After winning Security Solution of the Year at the recent European IT & Software Excellence Awards in London, Northdoor is on firm footing going into 2022. Here, chief commercial officer AJ Thompson talks about securing effective partnerships, enabling a better approach to security and adapting to the ever-changing threat landscape.
What does this award mean for you and Northdoor, and what is it an indication of in the industry?

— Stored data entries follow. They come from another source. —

/-- The row area of a streaming thread (R208, R212, R214): partial sums, count, scales, flags of folds, whether its stream
is open, and what is on its way through the grid. -/
structure MxRow where
  grp : Nat
  lane : Nat
  part : List Part
  cnt : Nat
  sa : Nat
  sb : List Nat
  flags : BitVec 5
  opened : Bool
  queue : List MxOp
  deriving DecidableEq, Repr

/-- A plane (R209): its bytes as a number, lowest first, and whether a byte of them carried an error (R214). -/
structure Plane where
  bytes : Nat
  poison : Bool
  deriving DecidableEq, Repr

/-- The states of the back plane (R210, Table 5); `loading` knows the palette offset, the IFR entry and the lock of its
STLD, 0 while a stop has released it (R297). -/
inductive BackSt where
  | empty
  | loading (off seq lock : Nat)
  | ready (p : Plane)
  deriving DecidableEq, Repr

/-- The matrix grid of a quad that is not Unbound (R199, R200): binding, planes, STSWAPs that wait, rows. -/
structure Grid where
  core : Nat
  quad : Nat
  st : GridSt
  tid : Nat
  shape : BitVec 2
  mtype : BitVec 4
  scaled : Bool
  front : Option Plane
  back : BackSt
  swaps : Nat
  rows : List MxRow
  deriving DecidableEq, Repr

/-! ## Teams -/

/-- A palette access that has been performed and whose destination is Pending until it is written (R257, R268): its
name among the team's, the threads (group, lane) that issued it, the destination, the value and the poison of each register. -/
structure PalPend where
  id : Nat
  who : List (Nat × Nat)
  dst : Ref
  width : Nat
  val : Nat
  bad : List Bool
  deriving DecidableEq, Repr

/-- A barrier that has completed (R121): its participants, the sequence number that every access after it reaches, and the
lanes of IFR entries (sequence number, lane) that it orders before those accesses. -/
structure Barrier where
  who : List (Nat × Nat)
  seq : Nat
  pend : List (Nat × Nat)
  deriving DecidableEq, Repr

/-- The team states of R71, Table 3. -/
inductive TeamSt where
  | pending | resident | saved | evicted | ended
  deriving DecidableEq, Repr

/-- A team (R52, R54, R68, R71). `tid` names it in the model; 0 is the studio controller's (R491). `pal`, `palSize` and
`palBad` are its palette allotment, its bytes that are not 0, and its words with an uncorrectable error (R254, R256);
`asked` says that its stop is due (R325), `stopping` that the request has reached its core, `acks` which homes have acknowledged
the freeze broadcast of this stop (R326) and `frozen` which homes treat its pieces under R337;
`templates` is the template table it read, none where malformed (R305); `image` is the first page of its code and the
number of its segments, `preload` whether it was launched preload-all, `holds` the pages a saved team held (R318) and
`lost` those a refused fetch took from it, `awaiting` the pages its placement or restore still fetches (R320); `tread` is its read of the
template table while it waits (R305), `fetches` what of its fetches and that read waited when it was saved (R246), `gridImage` the grid image in its frame (R226);
`snapped` says that its IFR has been snapshot, `evicting` that its stop is an eviction (R246, R326); `frame` is its place in
the frame pool, by offset and size (R380), `frameBytes` the headers written there (of the grid image too), `frameKey` the model's number for its opaque sections and `holdFlag` its HOLD (R228, R329, R354); `moved`
counts the sectors of the frame that the gates have let pass for a save or a restore that goes on (R383);
`barriers` are the barriers completed whose earlier accesses are outstanding (R121);
`order` is its place among pending teams of its level and `since` when it was placed or became pending (R68, R70);
`replay` bounds the sequence numbers that its restore replays, 0 when no replay is running (R345). -/
structure Team where
  tid : Nat
  ctx : BitVec 32
  grid : BitVec 32
  team : Nat
  level : Nat
  groups : List Group
  st : TeamSt
  core : Nat
  quad : Nat
  insts : List Instance
  regroup : List Arrival
  ifr : List IfrEntry
  seq : Nat
  ft : Bool
  rp : Bool
  lid : Nat
  cls : BitVec 8
  pal : List Host.Cell
  palSize : Nat
  palBad : List Nat
  palPend : List PalPend
  barriers : List Barrier
  asked : Bool
  stopping : Bool
  acks : List Nat
  frozen : List Nat
  handles : List Handle
  templates : List (Option (BitVec 512))
  image : Nat × Nat
  preload : Bool
  holds : List Nat
  lost : List Nat
  awaiting : List Nat
  tread : Option Probe
  fetches : List Probe := []
  gridImage : Option Grid
  snapped : Bool
  evicting : Bool
  frame : Option (Nat × Nat)
  frameBytes : List (BitVec 8)
  frameKey : Nat
  holdFlag : Bool
  moved : Nat := 0
  order : Nat
  since : BitVec 64
  replay : Nat
  deriving DecidableEq, Repr

/-- A code-store segment that is not Free (R317): its core, context and page, whether its words have landed, the teams
that hold it, its bytes that are not 0 and its poisoned words, whether it is declassifying (R453), the DIA and key of its page, and
where its fetch waits. -/
structure Segment where
  core : Nat
  ctx : BitVec 32
  page : Nat
  resident : Bool
  holders : List Nat
  bytes : List Host.Cell
  bad : List Nat
  declass : Bool
  dia : Nat
  key : Nat
  wait : Wait
  deriving DecidableEq, Repr

/-- A role record of a launch descriptor with its entry priority (R374, Table 5). -/
structure Role where
  seg : Nat
  word : Nat
  groups : Nat
  allot : Nat
  prio : BitVec 8
  deriving DecidableEq, Repr

/-- A launch from its acceptance until its completion record is written (R374-R377): its name, context and partition, the
descriptor's fields, the mark that joins CLASS0 in its teams (R449), the FIXD address that a fixed sitting took it from (R371), the
index of its first team that has not been placed, its teams that Ended, the first fatal trap, whether a team was lost,
whether it was abandoned, when it was accepted, and the miss its final write waits on. -/
structure Launch where
  lid : Nat
  ctx : BitVec 32
  part : Nat
  grid : BitVec 32
  teams : Nat
  level : Nat
  scope : Nat
  preload : Bool
  nseg : Nat
  pal : Nat
  ngroup : Nat
  roles : List Role
  code : Nat
  crec : BitVec 64
  cls : BitVec 8
  fixd : Option Nat
  next : Nat
  ended : Nat
  fatal : Option Nat
  lost : Bool
  abandoned : Bool
  since : BitVec 64
  miss : Option Probe
  deriving DecidableEq, Repr

/-- A record of a pentimento log (R468): the context it was made for, what the sector held before, and whether the record reads as
uncorrectable (R470). -/
structure LogRec where
  ctx : BitVec 32
  idx : Nat
  sector : Option Sector
  bytes : Nat
  bad : Bool := false
  deriving DecidableEq, Repr

/-- A write of the device's for a context that waits for room in the log (R468): its DIA, bytes, value and key. -/
structure LateWrite where
  ctx : BitVec 32
  dia : Nat
  len : Nat
  val : Nat
  key : Nat
  deriving DecidableEq, Repr

/-- A rollback record (R472, Table 3). -/
structure RollRec where
  time : BitVec 64
  ctx : BitVec 32
  kind : Nat
  dia : Nat
  istart : BitVec 64
  deriving DecidableEq, Repr

/-- A residency log (R404): the bytes of its region that are not 0 (WIDX, RIDX, DROP and the ring of records), and when each page's
last record was written. -/
structure ResLog where
  region : List Host.Cell
  last : List (Nat × BitVec 64)
  deriving DecidableEq, Repr

/-- A partition (R382, R482): first panel and size, its fault record queue (R244), its declassification list (R453); its
pentimento log with its capacity, its rollback ring's records and indices (R468, R472), its residency log; `tkey` is the key under
which its tables are written, 0 before its slot has first been filled (R443). -/
structure Partition where
  first : Nat
  size : Nat
  tkey : Nat
  queue : List FaultRec
  decls : List (BitVec 384)
  log : List LogRec
  logcap : Nat
  rolls : List RollRec
  widx : BitVec 32
  ridx : BitVec 32
  drop : Nat
  res : ResLog
  deriving DecidableEq, Repr

/-- A Ready key slot (R439, R440): the number, never reused, by which the model names its keys, its data key pair (the tweak key above
the data key) and its integrity key. -/
structure KeySlot where
  slot : Nat
  key : Nat
  data : BitVec 512
  integ : BitVec 256
  deriving DecidableEq, Repr

/-! ## Copies (chapter 12) -/

/-- A page of 4 KiB of a copy's box as it was translated at issue (R310): virtual page, DIA of its first byte, key and key slot (R439),
PROT. -/
structure PageX where
  page : Nat
  dia : Nat
  key : Nat
  slot : Nat
  prot : Bool
  deriving DecidableEq, Repr

/-- A beat (R304): its first element and its elements, whether it has been performed, and the miss it waits on. -/
structure Beat where
  first : Nat
  count : Nat
  done : Bool
  miss : Option Probe
  deriving DecidableEq, Repr

/-- A receiver of a copy into palettes (R313, R344): the beats it has received, and whether it has stopped. -/
structure Recv where
  tid : Nat
  got : List Nat
  stopped : Bool
  deriving DecidableEq, Repr

/-- A copy command (R302-R313): its name, which its locks carry too; issuing team and IFR entry; whether it is a COPYM, or
a receiver's refill (R344); the template as read; bases; handle; the threads (group, lane) of a register destination, and its slot; the pages of its source, version array
and destination; the join of the classes of its source; its beats; the tiles checked, with the outcome (R312); its receivers; whether its ranges are registered. -/
structure Copy where
  id : Nat
  tid : Nat
  ctx : BitVec 32
  seq : Nat
  multi : Bool
  refill : Bool
  tmpl : BitVec 512
  sbase : BitVec 64
  dbase : BitVec 64
  hnd : Nat
  dsts : List (Nat × Nat)
  slot : Nat
  src : List PageX
  vers : List PageX
  dst : List PageX
  cls : BitVec 8
  beats : List Beat
  tiles : List (Nat × Bool)
  recvs : List Recv
  registered : Bool
  deriving DecidableEq, Repr

/-- A copy engine (R302, R303): the partition it is assigned to, and its queue. -/
structure Engine where
  num : Nat
  part : Option Nat
  cmds : List Copy
  deriving DecidableEq, Repr

/-- What awaits a receiver that is not Resident (R313, R344): its name, the command, whether the receiver has been placed or
restored since, and whether the command's posting has reached its handle, so that only its refill is left. -/
structure Posting where
  tid : Nat
  copy : Copy
  ready : Bool
  posted : Bool
  deriving DecidableEq, Repr

/-- A raster command (R390-R396): its name, which its lock carries too; team, IFR entry, panel, handle, tile offset and descriptor;
the next primitive, whether the tile has been begun, whether it stands in the rasteriser's queue, the read that waits, and what has been
read of the next primitive. -/
structure Raster where
  id : Nat
  tid : Nat
  ctx : BitVec 32
  seq : Nat
  panel : Nat
  hnd : Nat
  off : Nat
  desc : BitVec 512
  next : Nat
  started : Bool
  queued : Bool
  miss : Option Probe
  got : List Nat := []
  deriving DecidableEq, Repr

/-- A context: the 16 dwords of its descriptor (R363), the partition whose table holds it, whether it is held (R354),
its range registers (R234), its charge of wear in units of 2^-16 (R474), its ring's read index and whether a reset of it is requested (R378, R379),
whether it is armed, whether a checkpoint of it has been taken since, whether it has rolled back since its last checkpoint, when its
interval began (R466-R470); whether a checkpoint awaits
the saves of its teams (R467); the teams with their halted commands and postings, the launches and the ring index that the
checkpoint recorded. -/
structure Ctx where
  part : Nat
  desc : List (BitVec 64)
  held : Bool
  rr : List RangeEnt
  wear : Nat
  ringRead : BitVec 32
  ringReset : Bool
  armed : Bool
  ckDone : Bool
  rolled : Bool
  istart : BitVec 64
  ckpt : Bool
  ckTeams : List Team
  ckLaunches : List Launch
  ckRead : BitVec 32
  ckParked : List Copy
  ckPosts : List Posting
  ckRasters : List Raster
  deriving DecidableEq, Repr

/-! ## Sittings (chapter 14) -/

/-- A sitting that is open (R367-R373): its entry's index and fields, the cores it still covers, when it ends, and when
its extension runs out. -/
structure Sitting where
  idx : Nat
  part : Nat
  kind : Nat
  policy : Nat
  grace : Nat
  prio : Nat
  ctx : BitVec 32
  cores : List Nat
  stop : BitVec 64
  extended : Option (BitVec 64)
  deriving DecidableEq, Repr

/-- The sitting table (R366-R368): the entries of both banks that are not 0, by index, dword 0 lowest; their cycles in µs;
`STCTL`; whether a switch has been made; when the next boundary falls; and when each valid entry opens next. -/
structure Sittings where
  bank0 : List (Nat × BitVec 256)
  bank1 : List (Nat × BitVec 256)
  cycle0 : Nat
  cycle1 : Nat
  abank : Bool
  want : Bool
  refused : Bool
  ctxbad : Bool
  badent : BitVec 8
  begun : Bool
  boundary : BitVec 64
  opens : List (Nat × BitVec 64)
  now : List Sitting
  deriving DecidableEq, Repr

/-- What asks a channel group for sectors (R383): a piece of a lane, the texels of a lane, a beat of a copy, the save of a team's frame,
a code fetch, a primitive of a raster command; or a request that reaches its home only when it is admitted. -/
inductive GateReq where
  | now
  | piece (tid seq lane k : Nat)
  | texels (tid seq lane : Nat)
  | beat (id k : Nat)
  | frame (tid : Nat)
  | code (core : Nat) (ctx : BitVec 32) (page : Nat)
  | raster (id : Nat)
  deriving DecidableEq, Repr

/-- The gate of a best-effort context at a channel group (R383), the sectors admitted in the microsecond, for a critical
context the reads served in the window, and the requests that wait, in arrival order. -/
structure Gate where
  panel : Nat
  ctx : BitVec 32
  g : Nat
  used : Nat
  reads : Nat
  queue : List GateReq := []
  deriving DecidableEq, Repr

/-- A poll of a ring or the take of a fixed sitting that has begun (R371, R378): the context, FIXD of a fixed sitting, how many of the ring's
pages have been checked, and the write index once it has been read. It goes on as the gates and the log let it (R376, R383). -/
structure Poll where
  ctx : BitVec 32
  fixd : Option Nat
  pages : Nat
  write : Option (BitVec 32)
  deriving DecidableEq, Repr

It’s a recognition that we’re on the right track. The biggest risk clients have is not necessarily their own actions but from those of their suppliers. Being vigilant about supply chains is critical. More than half the breaches last year came from them, and it all kicked off around GDPR. Working with the Salvation Army has shown us that there are people who assess these things properly and it can have significant improvements in their security space and in their recognition for doing the right thing for the business.
Touching on that, how is the Salvation Army seeing benefits after implementing your RiskXchange solution?
They knew they had a problem. They’re a big name and reputational damages from possibly not looking after donations properly could be significant, so they needed something to automate their processes to give them up-to-date information with a low-touch approach. Traditionally, you send around a questionnaire to assess the supply chain about security status, most of which go in the bin because it’s incredibly time consuming. But they saw a good snapshot, which allowed them to assess whether they should be working with certain companies.
Are suppliers generally accepting of the realities that their security is vulnerable?
No one likes being told their baby’s ugly. It depends on how you approach it. Most organisations are aware they’re not in a perfect position and most cases we find aren’t horrific, but once in a while you find one that is shocking. At first, the response is denial, then unfairness, but most companies are reasonable and understanding. It’s amazing how easy it is to fix most of the problems.
Is that initial disbelief also a reaction to not wanting to incur additional costs?
Yes, but most of the things we’re talking about aren’t that significant. Very few issues are systemic. It’s just human error of not installing something correctly, so they’re relatively easy to fix. But problems can be significant. RiskXchange, for instance, takes an outsider’s view of your supplier’s domain. We search for items such as breached email addresses, mismatched SSL certs and open ports from servers where someone’s put something in place without having the right security, and we know this all in real time so you get a good impression and can gauge the relative risk.
What do you see are the main barriers to cloud migration and adopting a new approach to security?
It’s always cost. People don’t necessarily see the value until it’s a problem. The attitude is slowly changing, though, despite a lot of people being completely aware of having to change something but simply don’t. But again, it’s not generally a massive expense to the organisation.
What are the main priorities combating third-party cybersecurity risk heading into 2022?
If you ask people about their security, you’re not going to get the most unbiased response. What’s been noticeable is that prior to GDPR, we had a lot of questionnaires from suppliers but haven’t heard a thing since. People immediately do something at the beginning, but there’s very little follow up. So people are depending on the accuracy, honesty and feedback from their supply chain from probably over two years ago. They have to take it seriously, but just see it as another piece of legislation. It’s about having an honest assessment of your supply chain, that it’s up to date and you have the bare bones of a solution to cover yourself for ransomware.